- **YOUR INSTRUCTIONS**: Reproduce the records below exactly, but only between the lines holding "[(64, 0x1c000000)], r" and "4, by decide", inclusive.

+++ EXERCISE INPUTS

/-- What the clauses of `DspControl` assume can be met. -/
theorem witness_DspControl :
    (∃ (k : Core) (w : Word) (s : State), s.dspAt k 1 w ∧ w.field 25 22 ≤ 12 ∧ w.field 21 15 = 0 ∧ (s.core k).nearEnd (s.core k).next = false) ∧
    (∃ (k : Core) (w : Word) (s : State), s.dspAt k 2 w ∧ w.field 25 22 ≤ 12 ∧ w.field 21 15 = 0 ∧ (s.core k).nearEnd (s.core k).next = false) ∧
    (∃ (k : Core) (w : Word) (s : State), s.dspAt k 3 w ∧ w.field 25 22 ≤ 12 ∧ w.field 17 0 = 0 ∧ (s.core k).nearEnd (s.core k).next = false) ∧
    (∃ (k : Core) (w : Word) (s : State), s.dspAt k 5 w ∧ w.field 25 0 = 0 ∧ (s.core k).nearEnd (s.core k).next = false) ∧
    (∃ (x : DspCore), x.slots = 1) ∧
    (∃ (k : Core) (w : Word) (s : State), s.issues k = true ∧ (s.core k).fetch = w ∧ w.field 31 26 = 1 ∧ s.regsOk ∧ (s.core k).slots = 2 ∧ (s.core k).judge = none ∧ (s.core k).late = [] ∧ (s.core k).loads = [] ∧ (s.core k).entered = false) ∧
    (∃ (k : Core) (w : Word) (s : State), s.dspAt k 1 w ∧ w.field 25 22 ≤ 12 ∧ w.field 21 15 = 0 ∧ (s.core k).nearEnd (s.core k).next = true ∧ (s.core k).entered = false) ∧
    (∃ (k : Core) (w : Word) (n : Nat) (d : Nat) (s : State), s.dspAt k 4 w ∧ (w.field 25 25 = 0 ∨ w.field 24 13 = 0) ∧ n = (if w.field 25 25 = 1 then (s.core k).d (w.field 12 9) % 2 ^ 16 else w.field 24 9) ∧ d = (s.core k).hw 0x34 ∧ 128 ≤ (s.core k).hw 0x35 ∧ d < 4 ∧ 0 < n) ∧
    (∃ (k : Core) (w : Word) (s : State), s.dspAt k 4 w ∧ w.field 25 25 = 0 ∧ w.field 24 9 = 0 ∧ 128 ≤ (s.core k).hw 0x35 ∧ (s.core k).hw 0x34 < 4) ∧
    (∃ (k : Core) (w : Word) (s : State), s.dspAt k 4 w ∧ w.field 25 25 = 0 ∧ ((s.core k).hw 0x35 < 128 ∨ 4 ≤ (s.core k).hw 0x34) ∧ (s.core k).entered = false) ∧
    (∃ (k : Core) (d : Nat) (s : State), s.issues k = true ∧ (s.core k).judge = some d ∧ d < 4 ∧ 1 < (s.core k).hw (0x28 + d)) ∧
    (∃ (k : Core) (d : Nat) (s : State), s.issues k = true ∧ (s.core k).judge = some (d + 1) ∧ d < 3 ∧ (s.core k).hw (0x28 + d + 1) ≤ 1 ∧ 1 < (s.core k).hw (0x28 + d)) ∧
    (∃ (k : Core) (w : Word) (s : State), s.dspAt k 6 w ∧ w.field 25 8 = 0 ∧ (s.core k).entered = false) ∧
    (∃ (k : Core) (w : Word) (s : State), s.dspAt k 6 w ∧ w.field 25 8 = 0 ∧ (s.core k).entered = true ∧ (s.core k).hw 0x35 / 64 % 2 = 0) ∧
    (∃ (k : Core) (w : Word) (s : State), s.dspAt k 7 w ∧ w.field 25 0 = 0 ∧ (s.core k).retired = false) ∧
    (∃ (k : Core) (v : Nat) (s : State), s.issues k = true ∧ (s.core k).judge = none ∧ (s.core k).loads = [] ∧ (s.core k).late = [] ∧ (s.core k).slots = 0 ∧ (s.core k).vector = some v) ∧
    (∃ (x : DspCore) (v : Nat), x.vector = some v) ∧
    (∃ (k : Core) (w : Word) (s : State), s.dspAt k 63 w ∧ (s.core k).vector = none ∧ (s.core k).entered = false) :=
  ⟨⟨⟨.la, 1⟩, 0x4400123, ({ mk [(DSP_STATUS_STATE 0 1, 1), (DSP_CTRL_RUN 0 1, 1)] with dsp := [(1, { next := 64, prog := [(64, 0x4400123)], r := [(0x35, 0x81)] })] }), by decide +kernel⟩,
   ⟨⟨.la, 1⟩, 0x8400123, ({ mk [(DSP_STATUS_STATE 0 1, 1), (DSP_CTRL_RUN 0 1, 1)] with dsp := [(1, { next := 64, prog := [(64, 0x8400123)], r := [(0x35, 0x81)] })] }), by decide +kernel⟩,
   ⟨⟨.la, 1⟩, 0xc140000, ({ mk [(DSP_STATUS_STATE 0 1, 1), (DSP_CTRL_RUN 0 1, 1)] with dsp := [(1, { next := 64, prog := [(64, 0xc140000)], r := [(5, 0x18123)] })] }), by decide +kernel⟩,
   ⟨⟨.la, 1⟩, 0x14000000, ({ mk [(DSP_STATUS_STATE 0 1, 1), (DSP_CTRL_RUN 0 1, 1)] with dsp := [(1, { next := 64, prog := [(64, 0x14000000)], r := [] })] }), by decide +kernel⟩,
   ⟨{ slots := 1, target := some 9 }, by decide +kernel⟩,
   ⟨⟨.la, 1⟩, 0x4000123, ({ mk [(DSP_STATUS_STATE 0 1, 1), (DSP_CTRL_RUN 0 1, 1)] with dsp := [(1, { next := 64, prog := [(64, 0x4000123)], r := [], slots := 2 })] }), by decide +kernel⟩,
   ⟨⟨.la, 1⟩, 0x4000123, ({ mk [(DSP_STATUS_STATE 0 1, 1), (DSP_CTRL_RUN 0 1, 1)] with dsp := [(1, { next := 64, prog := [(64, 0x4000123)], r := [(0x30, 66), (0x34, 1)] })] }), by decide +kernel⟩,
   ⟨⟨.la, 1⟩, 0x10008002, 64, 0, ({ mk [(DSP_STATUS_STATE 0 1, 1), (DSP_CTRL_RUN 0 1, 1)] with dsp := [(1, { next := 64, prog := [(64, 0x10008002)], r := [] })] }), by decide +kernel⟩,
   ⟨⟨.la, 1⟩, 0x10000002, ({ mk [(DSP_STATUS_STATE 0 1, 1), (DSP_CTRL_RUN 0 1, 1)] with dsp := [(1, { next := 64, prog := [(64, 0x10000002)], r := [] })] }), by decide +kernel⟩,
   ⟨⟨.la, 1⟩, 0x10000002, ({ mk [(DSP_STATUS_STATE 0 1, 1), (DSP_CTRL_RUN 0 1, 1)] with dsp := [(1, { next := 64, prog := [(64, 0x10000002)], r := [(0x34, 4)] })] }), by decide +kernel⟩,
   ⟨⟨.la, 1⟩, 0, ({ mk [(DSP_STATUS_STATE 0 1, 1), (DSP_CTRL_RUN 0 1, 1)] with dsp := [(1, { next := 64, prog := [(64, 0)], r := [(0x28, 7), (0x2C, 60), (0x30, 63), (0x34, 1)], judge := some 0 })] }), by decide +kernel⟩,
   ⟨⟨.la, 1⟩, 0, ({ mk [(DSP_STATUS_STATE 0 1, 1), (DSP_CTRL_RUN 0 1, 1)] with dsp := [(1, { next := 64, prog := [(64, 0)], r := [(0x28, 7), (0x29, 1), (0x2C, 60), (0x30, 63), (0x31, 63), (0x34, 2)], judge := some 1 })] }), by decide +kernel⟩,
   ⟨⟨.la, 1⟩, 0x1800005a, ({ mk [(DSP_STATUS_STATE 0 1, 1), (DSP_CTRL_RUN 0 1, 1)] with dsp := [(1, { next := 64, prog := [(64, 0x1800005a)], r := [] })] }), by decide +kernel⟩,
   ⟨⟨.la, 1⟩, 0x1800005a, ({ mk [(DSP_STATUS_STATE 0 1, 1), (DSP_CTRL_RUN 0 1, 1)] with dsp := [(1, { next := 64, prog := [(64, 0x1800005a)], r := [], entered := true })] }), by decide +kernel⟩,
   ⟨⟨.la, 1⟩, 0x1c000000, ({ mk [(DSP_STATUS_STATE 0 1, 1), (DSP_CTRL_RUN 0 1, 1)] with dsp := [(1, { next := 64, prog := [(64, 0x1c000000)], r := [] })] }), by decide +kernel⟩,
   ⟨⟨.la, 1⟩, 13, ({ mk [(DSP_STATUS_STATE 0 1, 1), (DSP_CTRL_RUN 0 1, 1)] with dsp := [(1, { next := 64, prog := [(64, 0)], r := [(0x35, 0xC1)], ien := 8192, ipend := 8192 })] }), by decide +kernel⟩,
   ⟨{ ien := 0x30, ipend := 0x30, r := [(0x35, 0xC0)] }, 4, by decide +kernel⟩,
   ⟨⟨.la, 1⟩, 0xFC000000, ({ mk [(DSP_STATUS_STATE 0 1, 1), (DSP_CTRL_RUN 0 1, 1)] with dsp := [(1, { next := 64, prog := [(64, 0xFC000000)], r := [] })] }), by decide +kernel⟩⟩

++++++

- **FINISHED TASK**:
   ⟨⟨.la, 1⟩, 0x1c000000, ({ mk [(DSP_STATUS_STATE 0 1, 1), (DSP_CTRL_RUN 0 1, 1)] with dsp := [(1, { next := 64, prog := [(64, 0x1c000000)], r := [] })] }), by decide +kernel⟩,
   ⟨⟨.la, 1⟩, 13, ({ mk [(DSP_STATUS_STATE 0 1, 1), (DSP_CTRL_RUN 0 1, 1)] with dsp := [(1, { next := 64, prog := [(64, 0)], r := [(0x35, 0xC1)], ien := 8192, ipend := 8192 })] }), by decide +kernel⟩,
   ⟨{ ien := 0x30, ipend := 0x30, r := [(0x35, 0xC0)] }, 4, by decide +kernel⟩,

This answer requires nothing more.